Ireland posted their highest-ever Test score of 492 on Tuesday as Paul Stirling and Curtis Campher became only the third and fourth Irishmen to hit centuries in cricket’s longest format. Sri Lanka were 81 without loss in reply before rain stopped play on day two in Galle, 411 runs behind with Nishan Madushka unbeaten on 41 and Dimuth Karunaratne 39 not out. But the day belonged to Ireland, with Stirling scoring 103 and Campher 111 after captain Andy Balbirnie made 95 in one day. Lorcan Tucker scored a useful 80 while Prabath Jayasuriyathe home hero of the first Test, took five wickets for 174. Asitha Fernando and Vishwa Fernando took two wickets each.
“Scoring a Test hundred is probably something I didn’t believe I could achieve,” Stirling admitted.
“Scoring a hundred in the sub-continent is very special,” he told reporters. “So, I am very pleased. It will mean a hell of a lot more if we can get a positive result here.”
Ireland only gained Test status in 2017 and have lost all five of their matches so far.
Their previous highest score was 339 against Pakistan in their inaugural Test in 2018.
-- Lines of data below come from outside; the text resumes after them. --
/-- Settles O15: the CPU steps end in a state with a render next (exists_cpuRun), and the last of them begins inside the
budget, by when each step before it has counted a cycle (CpuRun.count_lt). -/
theorem frameBudgetEnds : Obligations.FrameBudgetEnds := by
  unfold Obligations.FrameBudgetEnds
  intro s hphase hacc positive
  have inv : ScheduleInv s := ⟨fun _ => hacc, fun h => nomatch hphase.symm.trans h⟩
  obtain ⟨k, t, r⟩ := exists_cpuRun inv (by rw [hphase]; exact nofun) positive
  obtain ⟨run, render, frame, -⟩ := r.run_eq
  refine ⟨k, t, ?_, run, render, frame, r.budget_spent inv⟩
  by_contra hk
  have := r.count_lt inv (Nat.le_succ 1) positive (Nat.lt_of_not_le hk)
  omega

/-- Settles O16: after the input delivery the CPU steps end (exists_cpuRun); at most 7 cycles each have spent the budget
(CpuRun.count_le), and at least 2 for each but the last have not (CpuRun.count_lt). -/
theorem stepsPerFrameAreBounded : Obligations.StepsPerFrameAreBounded := by
  unfold Obligations.StepsPerFrameAreBounded
  intro s hphase entries
  have deliver := step_of_input hphase
  have inv := step_scheduleInv deliver
  obtain ⟨k, t, r⟩ := exists_cpuRun inv (budgetPhase_ne_input _ _) fun op => Nat.le_of_succ_le (entries op).1
  obtain ⟨run, render, frame, params⟩ := r.run_eq
  refine ⟨k, t, (run_next k deliver).trans run, render, frame, fun j hj => ?cpu, ?least, ?most⟩
  case cpu =>
    obtain ⟨u, hu, hcpu⟩ := r.phase_cpu j hj
    exact ⟨u, (run_next j deliver).trans hu, hcpu⟩
  case least =>
    have spent : s.drv.params.frameCycles ≤ 0 + 7 * k :=
      calc s.drv.params.frameCycles = t.drv.params.frameCycles := by rw [params]; rfl
        _ ≤ t.drv.acc := r.budget_spent inv
        _ ≤ 0 + 7 * k := r.count_le fun op => (entries op).2
    omega
  case most =>
    cases k with
    | zero => exact Nat.zero_le _
    | succ k =>
      have inside : 0 + 2 * k < s.drv.params.frameCycles :=
        r.count_lt inv (Nat.le_refl 2) (fun op => (entries op).1) (Nat.lt_succ_self k)
      omega

/-! ## The resets and the boot (R300, R302, R303, R305) -/

theorem cpuReset_eq (s : State) :
    cpuReset s =
      { s with cpu := { a := 0, x := 0, y := 0, sp := 0xFD, p := 0x24, pc := romWord s 0x7FFC, nmiPending := false } } := by
  rw [cpuReset, read16_rom (by decide) (by decide)]
  rfl

/-- Of the flags of P after a reset, I and U alone are set. -/
theorem getFlag_reset (f : Flag) : getFlag f 0x24 = true ↔ f = .I ∨ f = .U := by
  cases f <;> decide

theorem reset_eq_boot : State.reset = boot [] [] [] defaultParams := by
  rw [boot_eq, Memory.ofImage_nil, Memory.ofImage_nil, Memory.ofImage_nil]
  rfl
In punishingly hot and humid conditions, Stirling had retired hurt with cramps on Monday after reaching 74, but came back to the crease on Tuesday after Tucker fell.
He reached his maiden Test hundred in style, upper-cutting Asitha Fernando for six over deep point, and now has centuries in all three formats of the game.
Soon afterwards, the same bowler dismissed him for 103 as the batsman hooked a short delivery into the hands of Dhananjay de Silva on the fine-leg boundary.
Campher was well caught by a diving De Silva at first slip to give Jayasuriya his third wicket in the innings.
Sri Lanka’s openers negotiated the final session without much trouble, although Ireland’s quicks found the outside edge of Madushka’s bat with the new ball.
“Tomorrow is going to be a big day,” said Jayasuriya. “We need to score big and take a sizeable first innings lead and should be looking to bat only once.
“That should be the plan but we’ll see how it goes.”
Ireland lost the first Test by an innings and 280 runs.